On 11/9/25 07:54, Mike Rapoport wrote:
(added Nathan for clang advice)
On Fri, Nov 07, 2025 at 04:08:55PM -0800, Andrew Morton wrote:
On Fri, 7 Nov 2025 10:27:27 +0100 "David Hildenbrand (Red Hat)" david@kernel.org wrote:
On 06.11.25 13:02, Ankit Khushwaha wrote:
On Thu, Nov 06, 2025 at 12:18:57PM +0100, David Hildenbrand (Red Hat) wrote:
On 06.11.25 11:49, Ankit Khushwaha wrote:
Pointer arthemitic with 'void * addr' and 'unsigned long long dest_alignment' triggers following warning:
mremap_test.c:1035:31: warning: pointer comparison always evaluates to false [-Wtautological-compare] 1035 | if (addr + c.dest_alignment < addr) { | ^
typecasting 'addr' to 'unsigned long long' to fix pointer comparison.

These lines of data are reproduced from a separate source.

/-- A WELD taken (R36, R37, R89 to R91). The weld axis lies by the length counter, or at the current axis, ESTIMATED, where the line is
SETTLING or its reference is missing; not above the floor, the higher of last weld axis and open output boundary, it is the floor plus 1,
ESTIMATED, and without a floor below 0 it is 0, ESTIMATED. That floor plus 1 stays at 2^40 - 1 is log 20's. With 32 joints on the chain the
weld is dropped, counted CHAIN_FULL with a fault of line and weld axis; otherwise GLU gives a reference, a joint joins the chain, the feed
list gains its entry, and it is counted WELDS. The feeding on the line ends first: the last entry, and the FEEDING use span of its current,
readable piece, end at the weld axis; of a DAMAGED one the entry alone (that an INCOMPLETE of R94 is lost then: log 17). GLU's lookup of a
tag walks 16 slots from its home slot (R83, R85): an EMPTY one ends it, a stale candidate's becomes TOMBSTONE, an unreadable record is
passed over, and the latest opened stamp wins, of equal ones the later met. A new tag takes the first EMPTY or TOMBSTONE slot, or the piece
is UNINDEXED (R84). The match is given the use span, or a new EXTERNAL piece is, by Fig. 5.5 (R90); an estimated span flags its piece
(R91). A change is a read-modify-write, poisoning a unit that fails (R125); which unit holds a span, and that no change is no write, is log
9's. Where GLU is busy the event is taken and its call waits, the line holding its queue (R81, R82). That joint, feed list and counts stand
at once though writes of the call still wait for room, and that the silence count rises as the event is taken, is log 15's. -/
def Obligations.WeldJoinsTheChain : Prop :=
  (∀ (s : State) (l : LineId) (e : Event) (c : Word32) (declared : Nat) (tag : Tag),
    let x := s.line l
    let here : Bool := x.state == .settling || x.state == .reckoning || x.state == .holdback
                        || (x.state == .parked && x.refMissing)
    let raw : Int := if here then x.axis else min (x.axis + (c - x.lengthRef).toInt) 1099511627775
    let floor : Option Nat := match x.lastWeld, x.boundary with
      | some a, some b => some (max a b)
      | some a, none => some a
      | none, b => b
    let place : Nat × Bool := match floor with
      | some f => if raw ≤ (f : Int) then (min (f + 1) 1099511627775, true) else (raw.toNat, here)
      | none => if raw < 0 then (0, true) else (raw.toNat, here)
    let g := (s.takeEvent l e).gluWeld l place.1 place.2 tag declared
      (if x.entry.payoff = .headFirst then .same else .reversed)
    Awaits s l e → e.body = .weld c declared tag →
    (32 ≤ x.chain.length → ∃ t, exec (.weldEvent l) s = .next t ∧ KeepsElsewhere (· = l) s t
      ∧ t.line l = Line.silenced x { x.took e with counters := { x.counters with chainFull := sat x.counters.chainFull 1 } }
      ∧ t.glu = s.glu
      ∧ (s.mgt.fault = none → t.mgt.fault = some {
          code := .chainFull, line := some l, piece := none, axis := some (place.1 : Int), stamp := s.tku.clock }))
    ∧ (x.chain.length < 32 → GluFree s → ∃ t, exec (.weldEvent l) s = .next t ∧ KeepsElsewhere (· = l) s t
      ∧ t.line l = { Line.silenced x { x.took e with
          chain := x.chain ++ [{ axis := place.1, piece := g.1, est := place.2 }], lastWeld := some place.1,
          feeding := some g.1, stations := x.stations.map (Station.triggerAt place.1),
          counters := { x.counters with welds := sat x.counters.welds 1 } } with
          feed := (t.line l).feed }
      ∧ (t.line l).feed.getLast? = some { piece := g.1, start := place.1, stop := none, est := place.2 }
      ∧ t.stc = g.2.stc
      ∧ t.glu = { g.2.glu with waits := g.2.glu.waits ++ if g.2.gluBusy = true then [.line l] else [] })
    ∧ (x.chain.length < 32 → ¬ GluFree s → ∃ t, exec (.weldEvent l) s = .next t ∧ KeepsElsewhere (· = l) s t
      ∧ t.line l = Line.silenced x (x.took e) ∧ t.stc = s.stc
      ∧ t.glu = { s.glu with waits := s.glu.waits ++ [.call (.weld l place.1 place.2 tag declared
          (if x.entry.payoff = .headFirst then .same else .reversed)), .line l] }))
  ∧ (∀ (s : State) (l : LineId) (a : Nat) (est : Bool) (tag : Tag) (declared : Nat) (dir : Direction),
    let g := s.gluWeld l a est tag declared dir
    s.gluTakes (.weld l a est tag declared dir) = g.2.updLine l fun y => { y with
      chain := if y.chain.length < 32 then y.chain ++ [{ axis := a, piece := g.1, est := est }] else y.chain,
      lastWeld := some a, feeding := some g.1, stations := y.stations.map (Station.triggerAt a),
      counters := { y.counters with welds := sat y.counters.welds 1 } })
  ∧ (∀ (s : State) (l : LineId) (a : Nat) (est : Bool) (tag : Tag) (declared : Nat) (dir : Direction),
    let v := s.endFeeding l a est false
    let span : UseSpan := { line := l, start := a, stop := none, dir := dir, est := est }
    let fresh (dup : Bool) : NewPiece := {
      line := l, axis := a, tag := tag, kind := .external, flags := { estimated := est, duplicateTag := dup },
      length := if declared = 0 then none else some declared, feed := some span, checkTag := false }
    let g := s.gluWeld l a est tag declared dir
    let found := v.lookupTag tag
    let u := found.2
    let gives (x : PieceRef × State) : Prop := g.1 = x.1 ∧ g.2 = x.2.updLine l fun y =>
      { y with feed := y.feed ++ [{ piece := x.1, start := a, stop := none, est := est }] }
    (∀ f, (s.line l).feed.getLast? = some f → f.stop = none →
        let w := s.updLine l fun y => { y with feed := y.feed.dropLast ++ [{ f with stop := some a, est := f.est || est }] }
        (w.isCurrent f.piece = true → v = w.endUse f.piece l a est false) ∧ (w.isCurrent f.piece = false → v = w))
    ∧ (((s.line l).feed = [] ∨ ∃ f, (s.line l).feed.getLast? = some f ∧ f.stop.isSome = true) → v = s)
    ∧ (found.1 = none → gives (u.createPiece (fresh false)))
    ∧ ∀ r p, found.1 = some (r, p) →
        let full := 4 ≤ p.uses.length ∨ ∃ y ∈ p.uses, y.stop = none
        let told (code : FaultCode) : State := u.raise code (some l) (some r) (some (a : Int))
        ((u.pieceDir r.idx).state = .opened → gives (((told .tagOpen).countGlu fun n =>
            { n with tagOpen := sat n.tagOpen 1 }).createPiece (fresh true)))
        ∧ ((u.pieceDir r.idx).state ≠ .opened → p.id.kind = .scrap → gives (u.createPiece (fresh true)))
        ∧ ((u.pieceDir r.idx).state ≠ .opened → p.id.kind ≠ .scrap → full → gives (((told .useLimit).countGlu fun n =>
            { n with useLimit := sat n.useLimit 1 }).createPiece (fresh true)))
        ∧ ((u.pieceDir r.idx).state ≠ .opened → p.id.kind ≠ .scrap → ¬ full → gives (r, u.addUse r p span)))
  ∧ (∀ (s u : State) (r : PieceRef) (l : LineId) (a : Nat) (est incomplete : Bool),
    let flagged (v : State) : State := if est = true ∨ incomplete = true then v.setFlags r fun f =>
      { f with estimated := f.estimated || est, incomplete := f.incomplete || incomplete } else v
    let feeds (y : UseSpan) : Prop := y.line = l ∧ y.stop = none
    (s.gluRecord r.idx = (none, u) → s.endUse r l a est incomplete = u)
    ∧ ∀ p, s.gluRecord r.idx = (some p, u) →
      ((∀ y ∈ p.uses, ¬ feeds y) → s.endUse r l a est incomplete = flagged u)
      ∧ ∀ (k : Nat) (y : UseSpan), p.uses[k]? = some y → feeds y → (∀ j, j < k → ∀ z, p.uses[j]? = some z → ¬ feeds z) →
        s.endUse r l a est incomplete = flagged (u.setUse r k { y with stop := some a, est := y.est || est }))
  ∧ (∀ (s : State) (r : PieceRef) (p : PieceRecord) (y : UseSpan) (k : Nat) (f : PieceFlags → PieceFlags),
    let w := s.setUse r p.uses.length y
    (y.est = true → s.addUse r p y = w.setFlags r fun f => { f with estimated := true })
    ∧ (y.est = false → s.addUse r p y = w)
    ∧ s.setUse r k y = s.gluModify (pieceAddr r.idx (2 + k / 2)) r (fun c =>
        if k % 2 = 0 then .pieceUses (some y) (Cell.asUses c).2 else .pieceUses (Cell.asUses c).1 (some y))
    ∧ s.setFlags r f = s.gluModify (pieceAddr r.idx 0) r fun c =>
        .pieceId { Cell.asPieceId c with flags := f (Cell.asPieceId c).flags })
  ∧ (∀ (s u : State) (a : Nat) (r : PieceRef) (f : Cell → Cell),
    (∀ c, s.gluRead a = (some c, u) → (f c = c → s.gluModify a r f = u) ∧ (f c ≠ c → s.gluModify a r f = u.gluWrite a (f c)))
    ∧ (s.gluRead a = (none, u) → s.gluModify a r f = ((u.gluWrite a .poisoned).countStc fun n =>
        { n with poisoned := sat n.poisoned 1 }).raise .recordPoisoned none (some r) none))
  ∧ (∀ (s : State) (tag : Tag) (k : Nat) (ks : List Nat) (best : Option (PieceRef × PieceRecord)),
    let x := (s.gluRead (tagAddr k)).1
    let u := (s.gluRead (tagAddr k)).2
    let walk := s.lookupSlots tag (k :: ks) best
    s.lookupTag tag = s.lookupSlots tag ((List.range 16).map fun i => (homeSlot tag + i) % 131072) none
    ∧ s.lookupSlots tag [] best = (best, s)
    ∧ (x = some .cleared → walk = (best, u))
    ∧ ((x = none ∨ x = some .tagTombstone ∨ ∃ g p, x = some (.tagUsed g p) ∧ g ≠ tag) → walk = u.lookupSlots tag ks best)
    ∧ ∀ p, x = some (.tagUsed tag p) →
      (u.isCurrent p = false → walk = (u.gluWrite (tagAddr k) .tagTombstone).lookupSlots tag ks best)
      ∧ (∀ w, u.isCurrent p = true → u.gluRecord p.idx = (none, w) → walk = w.lookupSlots tag ks best)
      ∧ (∀ y w, u.isCurrent p = true → u.gluRecord p.idx = (some y, w) →
          walk = w.lookupSlots tag ks (match best with
            | none => some (p, y)
            | some b => if b.2.id.opened.toNat ≤ y.id.opened.toNat then some (p, y) else some b)))
  ∧ ∀ (s : State) (tag : Tag) (r : PieceRef) (k : Nat) (ks : List Nat),
    let x := (s.gluRead (tagAddr k)).1
    let u := (s.gluRead (tagAddr k)).2
    let walk := s.enterSlots tag r (k :: ks)
    let full := s.enterSlots tag r ((List.range 16).map fun i => (homeSlot tag + i) % 131072)
    s.enterSlots tag r [] = (false, s)
    ∧ ((x = some .cleared ∨ x = some .tagTombstone) → walk = (true, u.gluWrite (tagAddr k) (.tagUsed tag r)))
    ∧ ((x = none ∨ ∃ g p, x = some (.tagUsed g p)) → walk = u.enterSlots tag r ks)
    ∧ (full.1 = true → s.enterTag tag r = full.2)
    ∧ (full.1 = false → s.enterTag tag r = (full.2.countGlu fun n =>
        { n with tagIndexFull := sat n.tagIndexFull 1 }).setFlags r fun f => { f with unindexed := true })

With which compiler are you seeing this?
Hi David,
clang version 20.1.8 (Fedora 20.1.8-4.fc42) raised this warning.
To reproduce: make -C tools/testing/selftests/mm CC=clang
Thanks, and thanks to Lorenzo for the details.
Acked-by: David Hildenbrand (Red Hat) david@kernel.org
I must say, applying this would be an unhappy life event.
if (void* + ulong < void*)
makes perfect sense in a world which permits void* arithmetic (ie, ours). So what the heck is clang doing??
My (not very informed) guess would be something about undefined behavior because pointer arithmetic is strictly speaking only valid within an array, so void* + ulong is also still in the same array, and thus can't become smaller by an overflow, because overflow can't happen if we're still within the same valid array...
But I don't know if this strictness is only applied to the warning itself or to the actual compilation too (does it eliminate everything as dead code then?)
If we do
void *addr2 = addr + c.dest_alignment; if (addr2 < addr) ...
then which statement warns, and why?
As the answer was that nothing warns, I'd think it just isn't able to warn if it's no longer part of the same statement. Whether it also means it's not eliminated as dead code anymore, dunno.